Now archaeologists and primatologists have begun exploring the prehistory of primates themselves. It is expected that the pattern of stone tool use – recognised mainly by the selection of stone, transport to activity sites and some modification by use – would vary across geographical space and time, revealing different cultural groupings, broadly similar to human cultural entities. Some sites in the Ivory Coast in western Africa show evidence and patterns of stone tool use by chimpanzees over 4,000 years ago. While the dates are so far modest, the prospect of studying the prehistory of non-human primates is truly exciting.
The article “Primate Archaeology” (below), co-authored by 18 researchers, is a useful reference, showing names of many people active in this field.
Michael Haslam, Adriana Hernandez-Aguilar, Victoria Ling, Susana Carvalho, Ignacio de la Torre, April DeStefano, Andrew Du, Bruce Hardy, Jack Harris, Linda Marchant, Tetsuro Matsuzawa, William McGrew, Julio Mercader, Rafael Mora, Michael Petraglia, Hélcne Roche, Elisabetta Visalberghi, Rebecca Warren. 'Primate Archaeology'. Nature, Vol. 460: 339-344, 16 July 2009.

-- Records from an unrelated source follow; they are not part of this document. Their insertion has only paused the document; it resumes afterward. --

/-- R235: TYPE listed, operation allowed, SZ as the type fixes it, and pairs for 64-bit types. -/
def A96.atomTypeOk (f : A96) (op : AtomOp) : Bool :=
  match aTypeOf f.type with
  | none => false
  | some t =>
    t.allows op && f.sz == (if t.is64 then 3 else 2) && (!t.is64 || (pairOk f.b && (pairOk f.d)))

def A96.atomCommon (f : A96) : Bool := f.commonOk && f.xsc == 0 && f.hint == 0 && f.scopeOk

/-- Step 14 for the A96 instructions (Tables 8.1 and 9.9). -/
def Instr.aFieldsOk : Instr → Bool
  | .ld f => f.commonOk && pairOk f.a && f.loadDst && decide (f.ord.toNat ≤ 1) && f.scopeOk && f.loadHint && f.type == 0
  | .st f =>
    f.commonOk && pairOk f.a && f.storeSrc && (f.ord == 0 || f.ord == 2) && f.scopeOk && f.storeHint && f.type == 0
  | .lds f =>
    f.commonOk && f.loadDst && decide (f.ord.toNat ≤ 1) && f.scopeOk && f.scratchScope && f.loadHint && f.type == 0
  | .sts f =>
    f.commonOk && f.storeSrc && (f.ord == 0 || f.ord == 2) && f.scopeOk && f.scratchScope && f.storeHint && f.type == 0
  | .ldt f => f.commonOk && decide (f.sz.toNat ≤ 2) && f.loadDst && f.ord == 0 && f.scope == 0 && f.hint == 0 && f.type == 0
  | .stt f => f.commonOk && decide (f.sz.toNat ≤ 2) && f.ord == 0 && f.scope == 0 && f.hint == 0 && f.type == 0
  | .pf f =>
    f.commonOk && pairOk f.a && f.d == 0 && f.sz == 0 && f.ord == 0 && f.scope == 0 && f.hint.extractLsb' 1 2 == 0 &&
      f.type == 0
  | .fpush f =>
    f.commonOk && f.a == 0 && f.b == 0 && f.sz == 2 && f.ord == 0 && f.scope == 0 && f.hint == 0 && f.xsc == 0 && f.u == 0 &&
      f.type == 0 && decide (f.ofs.toNat < 16)
  | .fpop f =>
    f.commonOk && f.a == 0 && f.b == 0 && f.sz == 2 && f.ord == 0 && f.scope == 0 && f.hint == 0 && f.xsc == 0 && f.u == 0 &&
      f.type == 0 && decide (f.ofs.toNat < 16) && f.loadDst
  | .regpf _ f =>
    f.commonOk && f.a == 0 && f.b == 0 && f.d == 0 && f.sz == 0 && f.ord == 0 && f.scope == 0 && f.hint == 0 && f.xsc == 0 &&
      f.u == 0 && f.type == 0 && f.ofs.toNat % 32 == 0 && decide (f.ofs.toNat ≤ 224)
  | .cctl _ f =>
    f.commonOk && pairOk f.a && f.d == 0 && f.sz == 0 && f.ord == 0 && f.scope == 0 && f.hint == 0 && f.type == 0
  | .atom op f => f.atomCommon && pairOk f.a && op != .cas && f.atomTypeOk op
  | .atomc f =>
    f.atomCommon && pairOk f.a && f.atomTypeOk .cas
  | .atomsc op f => f.atomCommon && pairOk f.a && f.ord == 3 && decide (4 ≤ f.scope.toNat) && f.atomTypeOk op
  | .red op f =>
    f.atomCommon && pairOk f.a && f.d == 0 && (f.ord == 0 || f.ord == 2) && op != .exch && op != .cas && f.atomTypeOk op
  | .atoms op f => f.atomCommon && f.scratchScope && op != .cas && f.atomTypeOk op
  | .waiteq _ f =>
    f.atomCommon && pairOk f.a && decide (f.ord.toNat ≤ 1) && f.type == 0 && (f.sz == 2 || f.sz == 3) &&
      (f.sz == 2 || (pairOk f.b && pairOk f.d))
  | _ => true
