-- ==== Sys2Proof/Decode.lean ====
section
/-! DEFINITION. The decoder, total on any bytes, with the causes of steps 6 and 9 to 11 of Table 2.7 as its refusals, and the
encoder written from the same tables (Tables 2.1 to 2.5 and 2.8, R25 to R35, R46). -/

namespace Sys2Proof

/-! ### Fields of the formats -/

/-- LEN (R25). -/
def lenField (w : BitVec 128) : BitVec 2 := w.extractLsb' 0 2

/-- OPC, at bits [13:6] of every format. -/
def opcField (w : BitVec 128) : Nat := (w.extractLsb' 6 8).toNat

/-- Extension word 1 and guard word by LEN (R29, R32). -/
def extField (w : BitVec 128) : Ext :=
  match (lenField w).toNat with
  | 0 => .l64
  | 1 => .l96 (w.extractLsb' 64 32)
  | _ => .l128 (w.extractLsb' 64 32) (w.extractLsb' 96 32)

/-- The guard word of a T96 or A96 instruction. -/
def guardField (w : BitVec 128) : Option (BitVec 32) :=
  if (lenField w).toNat = 2 then some (w.extractLsb' 96 32) else none

/-- Table 2.1. -/
def x64Fields (w : BitVec 128) : X64 where
  d := w.extractLsb' 14 8
  a := w.extractLsb' 22 8
  b := w.extractLsb' 30 8
  c := w.extractLsb' 38 8
  esz := w.extractLsb' 50 2
  flg := w.extractLsb' 52 4
  imm8 := w.extractLsb' 56 8
  u := w.extractLsb' 5 1
  stall := w.extractLsb' 2 3
  ext := extField w

/-- Table 2.2. -/
def i64Fields (w : BitVec 128) : I64 where
  d := w.extractLsb' 14 8
  a := w.extractLsb' 22 8
  imm26 := w.extractLsb' 38 26
  flg := w.extractLsb' 36 2
  esz := w.extractLsb' 34 2
  u := w.extractLsb' 5 1
  stall := w.extractLsb' 2 3
  ext := extField w

/-- Table 2.4. -/
def t96Fields (w : BitVec 128) : T96 where
  rsv := w.extractLsb' 90 6
  yl := w.extractLsb' 89 1
  el := w.extractLsb' 88 1
  p2 := w.extractLsb' 80 8
  p1 := w.extractLsb' 72 8
  p0 := w.extractLsb' 64 8
  imm26 := w.extractLsb' 38 26
  flg := w.extractLsb' 34 4
  b := w.extractLsb' 22 8
  a := w.extractLsb' 14 8
  r5 := w.extractLsb' 5 1
  stall := w.extractLsb' 2 3
  guard := guardField w

/-- Table 2.5. -/
def a96Fields (w : BitVec 128) : A96 where
  ofs := w.extractLsb' 64 32
  type := w.extractLsb' 56 8
  xsc := w.extractLsb' 53 3
  hint := w.extractLsb' 50 3
  scope := w.extractLsb' 47 3
  ord := w.extractLsb' 45 2
  sz := w.extractLsb' 42 3
  b := w.extractLsb' 30 8
  a := w.extractLsb' 22 8
  d := w.extractLsb' 14 8
  u := w.extractLsb' 5 1
  stall := w.extractLsb' 2 3
  guard := guardField w

/-! ### Table 2.8: the instructions of an opcode in SUB order -/

/-- The X64 and M96 opcodes; SUB at bits [49:46]. -/
def xRow (opc : Nat) (f : X64) : Option (List Instr) :=
  match opc with
  | 0x00 => some [.nop f]
  | 0x20 => some [.iadd false f, .iadd true f]
  | 0x21 => some [.isub false f, .isub true f]
  | 0x23 => some [.imul f]
  | 0x24 => some [.imulh f]
  | 0x25 => some [.imad false f, .imad true f]
  | 0x26 => some [.imadw f]
  | 0x27 => some [.idiv f, .irem f]
  | 0x28 => some [.imin f, .imax f]
  | 0x29 => some [.iabs f, .ineg f]
  | 0x2a => some [.and f, .or f, .xor f, .andn f, .orn f, .xnor f]
  | 0x2c => some [.shl f, .shrl f, .shra f]
  | 0x2e => some [.fshr f]
  | 0x2f => some [.bfx f]
  | 0x30 => some [.bfi f]
  | 0x31 => some [.popc f, .clz f, .ctz f, .brev f]
  | 0x32 => some [.icmp .eq f, .icmp .ne f, .icmp .lt f, .icmp .le f, .icmp .gt f, .icmp .ge f]
  | 0x34 => some [.sel f]
  | 0x35 => some [.mov f]
  | 0x37 => some [.lea f]
  | 0x38 => some [.iadd64 f, .isub64 f]
  | 0x39 => some [.cvta .scr f, .cvta .prv f, .cvta .toscr f, .cvta .cls f]
  | 0x3a => some [.permb f]
  | 0x3b => some [.pack f, .unpack f]
  | 0x40 => some [.fadd .f32 f, .fadd .f16 f, .fadd .bf16 f]
  | 0x41 => some [.fsub .f32 f, .fsub .f16 f, .fsub .bf16 f]
  | 0x42 => some [.fmul .f32 f, .fmul .f16 f, .fmul .bf16 f]
  | 0x43 => some [.ffma .f32 f, .ffma .f16 f, .ffma .bf16 f]
  | 0x44 => some [.fmin f, .fmax f, .fminn f, .fmaxn f]
  | 0x45 => some [.fcmp .eq f, .fcmp .ne f, .fcmp .lt f, .fcmp .le f, .fcmp .gt f, .fcmp .ge f, .fcmp .un f,
      .fcmp .ord f]
  | 0x46 => some [.fclass f]
  | 0x47 => some [.fabs f, .fneg f, .fcopysign f]
  | 0x48 => some [.frnd .f32 f, .frnd .f16 f, .frnd .bf16 f]
  | 0x49 => some [.fscalb .f32 f, .fscalb .f16 f, .fscalb .bf16 f]
  | 0x4a => some [.ftwosum f]
  | 0x4b => some [.fdot2 false f, .fdot2 true f]
  | 0x4c => some [.fdot4q f]
  | 0x4d => some [.cvtfi .f32 f, .cvtfi .f16 f, .cvtfi .bf16 f]
  | 0x4e => some [.cvtif .f32 f, .cvtif .f16 f, .cvtif .bf16 f]
  | 0x4f => some [.cvtff .toF16 f, .cvtff .toBf16 f, .cvtff .fromF16 f, .cvtff .fromBf16 f, .cvtff .f16ToBf16 f,
      .cvtff .bf16ToF16 f]
  | 0x50 => some [.cvtq f]
  | 0x51 => some [.cvtdq f]
  | 0x60 => some [.rcp f]
  | 0x61 => some [.rsq f]
  | 0x62 => some [.sqrt f]
  | 0x63 => some [.div f]
  | 0x64 => some [.exp2 f]
  | 0x65 => some [.log2 f]
  | 0x66 => some [.sinpi f]
  | 0x67 => some [.cospi f]
  | 0x68 => some [.tanh f]
  | 0x69 => some [.sigm f]
  | 0x70 => some [.shfl .idx f, .shfl .up f, .shfl .down f, .shfl .xor f]
  | 0x71 => some [.bcast f]
  | 0x72 => some [.vote .any f, .vote .all f, .vote .ballot f]
  | 0x73 => some [.lred .add f, .lred .min f, .lred .max f, .lred .and f, .lred .or f, .lred .xor f, .lred .fadd f,
      .lred .fmin f, .lred .fmax f]
  | 0x74 => some [.lscan .add f, .lscan .min f, .lscan .max f, .lscan .and f, .lscan .or f, .lscan .xor f,
      .lscan .fadd f, .lscan .fmin f, .lscan .fmax f]
  | 0x75 => some [.matchLanes f]
  | 0x76 => some [.leader f]
  | 0x8a => some [.bankmode .cache f, .bankmode .scratch f, .bankmode .fifo f]
  | 0x8b => some [.scrcfg false f, .scrcfg true f]
  | 0xa4 => some [.fence .acq f, .fence .rel f, .fence .ar f]
  | 0xb0 => some [.copy .lin f, .copy .pat f, .copy .peer f]
  | 0xb1 => some [.gather f]
  | 0xb2 => some [.coll .allred f, .coll .allgat f, .coll .redsct f, .coll .bcast f, .coll .a2a f]
  | 0xb6 => some [.bara f]
  | 0xb9 => some [.semv f]
  | 0xba => some [.fetchw f]
  | 0xc0 => some [.mma .facc f, .mma .wrap f, .mma .sat f, .mma .part f]
  | 0xc1 => some [.mmas .facc f, .mmas .wrap f, .mmas .sat f, .mmas .part f]
  | 0xc2 => some [.mcomp f]
  | 0xc3 => some [.msacc f]
  | 0xc4 => some [.mbatch f]
  | 0xc6 => some [.mrel f]
  | 0xc7 => some [.mzero f]
  | 0xc8 => some [.mrda f]
  | 0xc9 => some [.mwra f]
  | 0xca => some [.msta f]
  | 0xcb => some [.mlda f]
  | 0xcc => some [.mstat f]
  | 0xd0 => some [.fnld f]
  | 0xd1 => some [.fnst f]
  | 0xd2 => some [.fnfit f]
  | 0xd3 => some [.fneval f]
  | 0xd4 => some [.fnadd f]
  | 0xd5 => some [.fnsub f]
  | 0xd6 => some [.fnmul f]
  | 0xd7 => some [.fnaff f]
  | 0xd8 => some [.fncomp f]
  | 0xd9 => some [.fndiff f]
  | 0xda => some [.fnint f]
  | 0xdb => some [.fnquad f]
  | 0xdc => some [.fnroot f]
  | 0xdd => some [.fndom f]
  | 0xde => some [.fninfo f]
  | 0xdf => some [.fnrel f]
  | 0xe1 => some [.give f]
  | 0xe3 => some [.tspawn f]
  | 0xe5 => some [.tdone f]
  | 0xe6 => some [.launch f]
  | 0xe8 => some [.sbrd f]
  | 0xe9 => some [.escrd f]
  | 0xea => some [.sbwd f]
  | 0xeb => some [.sbclr f]
  | 0xf1 => some [.cycrd f]
  | 0xf2 => some [.trmark f]
  | 0xf3 => some [.evrd f]
  | 0xf4 => some [.ckpt f]
  | _ => none

/-- The I64 opcodes; SUB at bits [33:30]. -/
def iRow (opc : Nat) (f : I64) : Option (List Instr) :=
  match opc with
  | 0x22 => some [.iaddi false f, .iaddi true f]
  | 0x2b => some [.andi f, .ori f, .xori f]
  | 0x2d => some [.shli f, .shrli f, .shrai f]
  | 0x33 => some [.icmpi .eq f, .icmpi .ne f, .icmpi .lt f, .icmpi .le f, .icmpi .gt f, .icmpi .ge f]
  | 0x36 => some [.movi f]
  | 0xef => some [.srrd f]
  | 0xf0 => some [.srwr f]
  | _ => none

/-- The T96 opcodes; SUB at bits [33:30]. -/
def tRow (opc : Nat) (f : T96) : Option (List Instr) :=
  match opc with
  | 0x01 => some [.runend f]
  | 0x02 => some [.bra f]
  | 0x03 => some [.brc .nz f, .brc .z f, .brc .bset f, .brc .bclr f]
  | 0x04 => some [.bru .nz f, .bru .z f, .bru .bset f, .bru .bclr f]
  | 0x05 => some [.brany .nz f, .brany .z f, .brany .bset f, .brany .bclr f]
  | 0x06 => some [.brall .nz f, .brall .z f, .brall .bset f, .brall .bclr f]
  | 0x07 => some [.jmpi f]
  | 0x08 => some [.call f]
  | 0x09 => some [.calli f]
  | 0x0a => some [.ret f]
  | 0x0b => some [.rcvg f]
  | 0x0c => some [.endk f]
  | 0x0d => some [.yield f]
  | 0xb3 => some [.waitc .m f, .waitc .c f, .waitc .g f, .waitc .x f]
  | 0xb4 => some [.sleept f]
  | 0xb5 => some [.bar f]
  | 0xb7 => some [.barw f]
  | 0xb8 => some [.semp f]
  | 0xbb => some [.ifence f]
  | 0xc5 => some [.mwait f]
  | 0xe0 => some [.acq f]
  | 0xe2 => some [.claim f]
  | 0xe4 => some [.tpop f]
  | 0xec => some [.trap f]
  | 0xed => some [.rte f]
  | 0xee => some [.brk f]
  | _ => none
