/-- Points of a die fire, the one that has asked longest first, while its in-flight list takes entries (R292, R306). -/
def State.firePoints (s : State) (d : Nat) : Nat → State
  | 0 => s
  | fuel + 1 =>
    match s.nextPoint d with
    | some (n, p) =>
      let part := ((tget? s.launches n).map (·.part)).getD 0
      (State.firePoints
        ((s.modLaunch n fun l =>
          { l with frontier := l.frontier.map fun f =>
              { f with inflight := f.inflight ++ [p], asking := f.asking.filter fun e => e.2 != p } }).count
                ((s.clustersOf part).headD 0) 0x35 1) d fuel)
    | none => s

/-- Fire what can fire, after something of a launch has changed (R306). -/
def State.fire (s : State) (n : Nat) : State :=
  match tget? s.launches n with
  | some l => if l.frontier.isNone then s else (s.askPoints n).firePoints (s.frontierDie l.part) 4097
  | none => s

/-! ### Completion -/

/-- Whether every skein of a launch has ended (R290). -/
def State.launchDone (s : State) (l : Launch) : Bool :=
  match l.frontier with
  | none => decide (l.total ≤ l.ended)
  | some fr => (List.range (fr.d1 * fr.d2)).all fun line => s.height l fr line == fr.d0

/-- The completion record (R290). -/
def completionBytes (status count : Word) (seq : DWord) : List Byte :=
  bytesOfNat 4 status.toNat ++ bytesOfNat 4 count.toNat ++ bytesOfNat 8 seq.toNat

/-- A page request of the front end for a completion address (R291). -/
def doneRequest (l : Launch) (c : Cause) (seq : Word) : PrqEntry :=
  { part := l.part, ctx := l.ctx, addr := BitVec.ofNat 64 l.done, seq := seq, cluster := 0xFFFF, sid := 0xFFFF, path := 0xFF
    cause := c, flags := recFlags c }

/-- Write a launch's completion record and forget the launch, or hold the record behind a page request (R290, R291). -/
def State.writeCompletion (s : State) (n : Nat) (status count : Word) : State :=
  match tget? s.launches n with
  | none => s
  | some l =>
    match s.agentWrite none l.ctxKey l.done (completionBytes status count l.seq) with
    | some s' =>
      let s' := { s' with launches := terase s'.launches n }
      if l.flags.testBit 7 then s'.raise (4 * l.part) else s'
    | none =>
      let seq := (s.ctx l.ctxKey).prqSeq
      (s.pageRequest (s.frontierDie l.part) (doneRequest l .stXlate seq)).modLaunch n fun l =>
        { l with held := some (seq, status, count) }

/-- The status word of a completed launch (R290). -/
def Launch.status (l : Launch) (cause : Nat) : Word :=
  BitVec.ofNat 32 (cause + (if l.engFail then 256 else 0) + (if l.killed then 512 else 0))

/-- Complete a launch all of whose skeins have ended; a measured launch waits for the end of its pass (R447). -/
def State.tryComplete (s : State) (n : Nat) : State :=
  match tget? s.launches n with
  | none => s
  | some l =>
    if l.held.isNone && s.launchDone l && (s.part l.part).mrLaunch != some n then
      s.writeCompletion n (l.status (if l.killed then Cause.kill.code.toNat else 0)) (BitVec.ofNat 32 l.ended)
    else s

/-- Unbind an accumulator name (R351): its slot goes to the tail of the cluster's free list. -/
def State.unbind (s : State) (sk a : Nat) : State :=
  match (s.skein? sk).bind fun k => tget? k.accs a with
  | some n =>
    (s.modSkein sk fun k => { k with accs := terase k.accs a }).modCluster (sk / 4096) fun c =>
      { c with accFree := c.accFree ++ [n], accMem := terase c.accMem n }
  | none => s

/-- Unbind every name of a skein (R351). -/
def State.unbindAll (s : State) (sk : Nat) : State :=
  (((s.skein? sk).map (·.accs)).getD []).foldl (fun a e => a.unbind sk e.1) s

/-- A skein whose strands have all ended (R82, R290, R306): its space is free, and its launch, or the point it was, goes on. -/
def State.endSkein (s : State) (sk : Nat) : State :=
  match s.skein? sk with
  | none => s
  | some k =>
    let s := s.unbindAll sk
    let s := { s with skeins := terase s.skeins sk }
    let s := k.withdrew.foldl
      (fun a n => (a.modLaunch n fun l => { l with ended := l.ended + 1 }).tryComplete n) s
    match k.point with
    | none => (s.modLaunch k.launch fun l => { l with ended := l.ended + 1 }).tryComplete k.launch
    | some _ =>
      s.modLaunch k.launch fun l =>
        { l with frontier := l.frontier.map fun f =>
            { f with inflight := f.inflight.map fun p => if p.at_ == .placed sk then { p with at_ := .ended sk } else p } }

/-- With its last fibre ended while a batch is stopped, a strand's aborted and held operations are discarded and its closed
batches reported (R366). -/
def State.mxAbandon (s : State) (k : Nat) : State :=
  match s.strand? k with
  | none => s
  | some st =>
    if st.paths.isEmpty && (st.mxOpen.stopped || st.batches.any (·.stopped)) then
      let s := s.modStrand k fun st =>
        { st with
          ops := st.ops.filter fun o => o.cls != .m
          batches := st.batches.map fun b => { b with stopped := false, left := 0, reported := true }
          mxOpen := { num := st.mxOpen.num } }
      let s := s.modCluster (strandCluster k) fun c => { c with mxq := c.mxq.filter fun o => o.strand != k }
      match s.skein? (strandSkein k) with
      | some x => s.modLaunch x.launch fun l => { l with engFail := true }
      | none => s
    else s

/-- Whether a strand has ended: no fibre, no operation that has not been reported, no matrix or function operation in a queue, and every
store performed (R260, R290). -/
def State.strandOver (s : State) (k : Nat) : Bool :=
  match s.strand? k with
  | none => false
  | some st =>
    st.paths.isEmpty && st.ops.isEmpty && ((s.cluster (strandCluster k)).mxq.all fun o => o.strand != k) &&
      ((s.cluster (strandCluster k)).fnq.all fun o => o.strand != k) &&
      (s.spindle (strandCluster k) st.spindle).stores.all fun e => e.strand != k

/-- End a strand that is over, and its skein after the last one. -/
def State.tryEndStrand (s : State) (k : Nat) : State :=
  let s := s.mxAbandon k
  if s.strandOver k then
    let sk := strandSkein k
    let failed := ((s.strand? k).map fun st => !st.fails.isEmpty).getD false
    let s := { s with strands := terase s.strands k }
    let s := match s.skein? sk with
      | some x => if failed then s.modLaunch x.launch fun l => { l with engFail := true } else s
      | none => s
    if s.strands.any fun e => strandSkein e.1 == sk then s else s.endSkein sk
  else s

/-! ### Task queues -/

def State.tq (s : State) (d q : Nat) : TaskQ := (tget? (s.die d).tqs q).getD {}
def State.modTq (s : State) (d q : Nat) (f : TaskQ → TaskQ) : State :=
  s.modDie d fun x => { x with tqs := tset x.tqs q (f ((tget? x.tqs q).getD {})) }

/-- Every fibre of the device with its key. -/
def State.allFibs (s : State) : List (Nat × Fibre) :=
  s.strands.flatMap fun st => st.2.paths.map fun p => (mkFib st.1 p.1, p.2)

/-- Whether some fibre holds a task popped from a queue (R316). -/
def State.taskHeld (s : State) (d q : Nat) : Bool :=
  s.allFibs.any fun f => (f.2.task.map fun t => t.die == d && t.queue == q).getD false

/-- Give a popper its eight words, the task with them when there is one, and make it ready (R316). -/
def State.popTo (s : State) (d q k : Nat) (words : List Word) (task : Option (List Word)) : State :=
  match s.fib? k with
  | some f =>
    match f.wait with
    | .tpop _ _ reg tags =>
      let s := s.modStrand (fibStrand k) fun st =>
        (List.range 8).foldl
          (fun a i => a.pokeRow (reg + i) f.laneSet { vals := allLanes.map fun _ => words.getD i 0, tags := tags }) st
      let s := s.modFib k fun f => { f with task := task.map fun w => { die := d, queue := q, words := w } }
      (s.syncPoint k).waitDone k
    | _ => s
  | none => s

/-- Whether a fibre waiting in TPOP may pop: its context takes no task while it is asked to leave or out (R328). -/
def State.mayPop (s : State) (k : Nat) : Bool :=
  (s.ctx (s.strandCtx (fibStrand k))).pre == .in_ && ((s.fib? k).map fun f => !f.saved).getD false

/-- Records to waiting poppers in order (R316). -/
def State.tqDeliver (s : State) (d q : Nat) : Nat → State
  | 0 => s
  | n + 1 =>
    match (s.tq d q).recs, (s.tq d q).poppers.find? s.mayPop with
    | r :: rs, some p =>
      let words := (List.range 8).map fun i => if i = 5 then 0 else r.getD i 0
      (((s.modTq d q fun t => { t with recs := rs, poppers := t.poppers.filter (· != p) }).popTo d q p words (some r)).count (fibCluster p) 0x37 1).tqDeliver
        d q n
    | _, _ => s

/-- Serve a queue: its poppers, the fibres that wait for its low watermark, and the idle test (R300, R316). -/
def State.tqServe (s : State) (d q : Nat) : State :=
  let s := s.tqDeliver d q ((s.tq d q).recs.length)
  let t := s.tq d q
  let s := if t.raised && decide (t.recs.length < t.low) then
      (s.modTq d q fun t => { t with raised := false }).allFibs.foldl
        (fun a f => if f.2.wait == .high d q then a.ready f.1 else a) (s.modTq d q fun t => { t with raised := false })
    else s
  if t.recs.isEmpty && !t.poppers.isEmpty && !s.taskHeld d q && !((s.die d).pushes.any fun p => p.queue == q) then
    ((t.poppers.filter s.mayPop).foldl (fun a k => a.popTo d q k ((List.range 8).map fun i => if i = 5 then 1 else 0) none)
      s).modTq d q fun t => { t with poppers := t.poppers.filter fun k => !s.mayPop k }
  else s

end Sys2Proof.Machine
end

At the other extreme, a past-focused and earth-bound discipline of archaeology seems unlikely to be probing into space above our heads. But it is probing above! Space archaeology is interested in human-made objects that are found in space. Through recording and studying artefacts such as spacecrafts, associated equipment and a vast array of debris abandoned on their orbits, it attempts to document some aspects of space exploration and preserve these materials as part of our cultural heritage. The space archaeology has been emerging for over the past 10 years. One of the good examples is the Lunar Legacy Project, set to document and preserve remnants of human’s landing on the moon in 1969.
And our own, Dr Alice Gorman at Flinders University in South Australia is among the internationally recognised leaders in this fascinating field. She is an author of a pretty readable blog.